Perry's base is rooted in black churches, although it continues to expand.

Close to 90% of ticket buyers for the new film were African American, Ortenberg said. But the percentage of nonblack ticket buyers was the highest yet for a Perry film.

Ah, there is the story. We have, in recent years, seen an ocean of ink poured out on the subject of Hollywood's attempts to reach the pew people who turned out to see The Passion of the Christ. Now, that movie pulled in large numbers of Hispanics and blacks, but everyone thought of it as a white megachurch blockbuster. The question, for me, is whether Perry is actually starting to reach an audience that can be defined more in terms of subject material than skin color.

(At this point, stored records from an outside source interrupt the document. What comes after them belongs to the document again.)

-- ==== Sys2Proof/Certificates/Slice0/Obligations.lean ====
section
/-! DEFINITION. The statements for the provers. Each is read from the numbered rules that its docstring names. -/

open Sys2Proof Sys2Proof.Machine

/-! The step, and what holds of every command -/

/-- The step runs the command at the front of the queue on the state with the queue's rest, and idles on an empty queue (the
idling is the model's choice, log entry 7). -/
def Obligations.StepRunsFrontCommand : Prop :=
  (∀ (c : Instr) (rest : List Instr) (s : State), s.pending = c :: rest → step s = exec c (s.withPending rest)) ∧
  (∀ s : State, s.pending = [] → step s = .next s)

/-- Every command has its effect in every state, and the queue neither bears on that effect nor is changed by it. The queue is the model's
own (log entry 8). That a command completes also in states that no run reaches, and for an event that cannot arise there, is the
model's choice (log entries 3 and 16). -/
def Obligations.ExecLeavesTheQueue : Prop :=
  ∀ (c : Instr) (s : State) (q : List Instr),
    ∃ t, exec c s = .next t ∧ t.pending = s.pending ∧ exec c (s.withPending q) = .next (t.withPending q)

/-- R139, R118, R157: the second count is moved by second events alone and by device reset, the stopped flag by the edges of STOP
and device reset, the roles and the line rate by device reset alone. -/
def Obligations.PinsAndCountChangeOnlyByTheirEvents : Prop :=
  ∀ (c : Instr) (s t : State), exec c s = .next t → (∀ roles rate stop, c ≠ .deviceReset roles rate stop) →
    (∀ p, (t.port p).role = (s.port p).role) ∧ t.lineRate = s.lineRate ∧
    (c ≠ .stopRise → c ≠ .stopFall → t.stopped = s.stopped) ∧
    (c ≠ .secondEvent → c ≠ .midnightRollover → t.calendar.secondCount = s.calendar.secondCount) ∧
    (c = .secondEvent → t.calendar.secondCount = min 4294967295 (s.calendar.secondCount + 1))

/-- R2: the category, the sku family, the declared attributes and the delivery day of a case are fixed for its life; and its opened
day is never changed but to today. -/
def Obligations.CaseFieldsFixedForLife : Prop :=
  ∀ (i : Instr) (s t : State) (tag : Tag) (c c' : Case),
    exec i s = .next t → s.case? tag = some c → t.case? tag = some c' →
      c'.category = c.category ∧ c'.sku = c.sku ∧ c'.declared = c.declared ∧ c'.deliveryDay = c.deliveryDay ∧
      (c'.openedDay = c.openedDay ∨ c.state = .lapsed ∧ c'.state = .expected ∧ c'.openedDay = s.calendar.day)

/-- R172, R157, R120: device reset brings every piece of state to its value after device reset, with the roles, the rate and the
stopped flag as sampled. The queue and the free-value counter are the model's own and go on (log entry 5); that no port is
within a break after it, and that it is one command carrying the sampled levels, is the model's reading (log entry 12). -/
def Obligations.DeviceResetSetsEveryPart : Prop :=
  ∀ (roles : BitVec 16) (rate : BitVec 2) (stop : Bool) (s : State), ∃ t, exec (.deviceReset roles rate stop) s = .next t ∧
    (∀ tag, t.case? tag = none) ∧ t.cases.size = 0 ∧ t.gradingQueue = [] ∧ t.engine = none ∧
    (∀ c k, weightIn (t.weightRow c) k = { weight := 0, wear := false }) ∧
    (∀ c, t.category c = { step := .zero, tA := 900, tB := 700, tC := 400, window := 0, rate := 0, tolerance := 50,
                           mask := { size := false, colour := false, label := false, material := false, fitted := false },
                           wearLimit := 0 }) ∧
    t.sampler = 0x5A3C ∧ (∀ cls c, t.mapEntry cls c = none) ∧ t.stopped = stop ∧
    (∀ u, t.tote u = { state := .unused, capacity := 32, filled := 0, reserved := 0, link := none, manifest := [] }) ∧
    t.outbound = [] ∧
    t.calendar = { second := 0, minute := 0, hour := 0, weekday := 0, day := 0, secondCount := 0, sweep := none } ∧
    (∀ p : Port, (t.port p).role = (match roles.getLsbD (2 * p.val + 1), roles.getLsbD (2 * p.val) with
        | false, false => .off
        | false, true => .bench
        | true, false => .induct
        | true, true => .stock) ∧
      (t.port p).assembler = .idle ∧ (t.port p).service = none ∧ (t.port p).waiting = none ∧
      (t.port p).line = { parity := false, framing := false, check := false, length := false, gap := false, overrun := false } ∧
      (∀ e, (t.port p).notice? e = none) ∧ (t.port p).enabled = 0 ∧ (t.port p).attn = false ∧ (t.port p).inBreak = false) ∧
    t.errors.record = none ∧ t.errors.locked = false ∧ t.errors.multiple = false ∧ (∀ k, t.errors.summary.has k = false) ∧
    t.mode = .config ∧
    t.settings = { holdLimit := 600, dwellLimit := 90, expectLimit := 30, everyError := false, auditCapable := 0 } ∧
    (t.lineRate = match rate.toNat with
      | 0 => .r19200
      | 1 => .r57600
      | 2 => .r115200
      | _ => .r230400) ∧
    t.pending = s.pending ∧ t.freeCount = s.freeCount

/-- The state after reset meets the invariants that every step keeps. -/
def Obligations.ResetMeetsTheInvariants : Prop :=
  AttnFollows State.reset ∧ LockFollows State.reset ∧ InRange State.reset ∧ Canonical State.reset ∧
    GradingLaw State.reset ∧ HistoryLaw State.reset ∧ ManifestLaw State.reset ∧ CountLaw State.reset

/-! Return cases -/

/-- R8: the checks of Expect Return in their order, and the case it opens. -/
def Obligations.ExpectReturnOpensCase : Prop :=
  ∀ (s : State) (p : Port) (num : Byte) (a : Announcement), s.listens p .stock →
    ∃ t, exec (.expectReturn p num a) s = .next t ∧
      if a.tag = 0 ∨ 15 < a.category.toNat ∨ 63 < a.size.toNat ∨ 63 < a.material.toNat then
        s.onlyAnswered t p num (.expectReturn a) .badValue .none
      else match s.case? a.tag with
        | some c => s.onlyAnswered t p num (.expectReturn a) .duplicate (.caseState c.state)
        | none =>
          if 1024 ≤ s.cases.size then s.onlyAnswered t p num (.expectReturn a) .tableFull .none
          else
            s.answered t p num (.expectReturn a) .ok .none ∧ t = (s.withCases t.cases).withPorts t.ports ∧
            s.sameCasesBut t a.tag ∧ t.cases.size = s.cases.size + 1 ∧
            ∃ c, t.case? a.tag = some c ∧ c.state = .expected ∧ c.category.val = a.category.toNat ∧ c.sku = a.sku ∧
              c.declared.size.toNat = a.size.toNat ∧ c.declared.colour = a.colour ∧ c.declared.label = a.label ∧
              c.declared.material.toNat = a.material.toNat ∧ c.declared.fitted = a.fitted ∧
              c.deliveryDay = a.delivery.toNat ∧ c.openedDay = s.calendar.day ∧ c.override = false ∧ c.location = .none ∧
              c.holder = none ∧ c.lastLapsedHolder = none ∧ c.firstGrade = none ∧ c.audit = none ∧ c.finalBand = none ∧
              c.refundGate = none ∧ c.reservation = none ∧ c.lastLapsedTote = none ∧ c.routeClass = none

If he does this, things could get very controversial. I mean, the other night -- trying to fall asleep in a strange time zone -- I finally saw all of Diary of a Mad Black Woman.

Holy smokes (literally). That has to be the most overtly Christian movie that I have ever seen from a "mainstream" operation. In terms of its faith language, that flick makes Tender Mercies look like a Woody Allen movie. If you go to Amazon.com and look at the comments left by consumers, you can tell that something in Perry's work is getting people really turned on and really turned off (other than his strange mix of sentiment, wild humor and heavy drama), and I suspect it's the faith element.

But some people do get it, or at least can see what is going on. I mean, check out the top of Jeannette Catsoulis' New York Times review of Why Did I Get Married?:

The enormous success of Tyler Perry's 2005 feature, "Diary of a Mad Black Woman," was a surprise only to white America. For years the talented Mr. Perry has been entertaining African-American audiences with his sentimental and hugely popular stage plays, using a patented blend of Christian moralizing, social melodrama and rambunctious comedy. The jokes may have been broader than the rump of his monstrous alter ego, the matriarch Madea, but his evangelical drive and sound commercial instincts have found a home among audiences hungry for a theater of the spirit.

Hint, hint. This man is a story, folks. It's a religion story.

Oh, and I loved the note at the end about the movie's rating: "'Why Did I Get Married?' is rated PG-13 (Parents strongly cautioned.) Characters drink, commit adultery and generally behave like adults."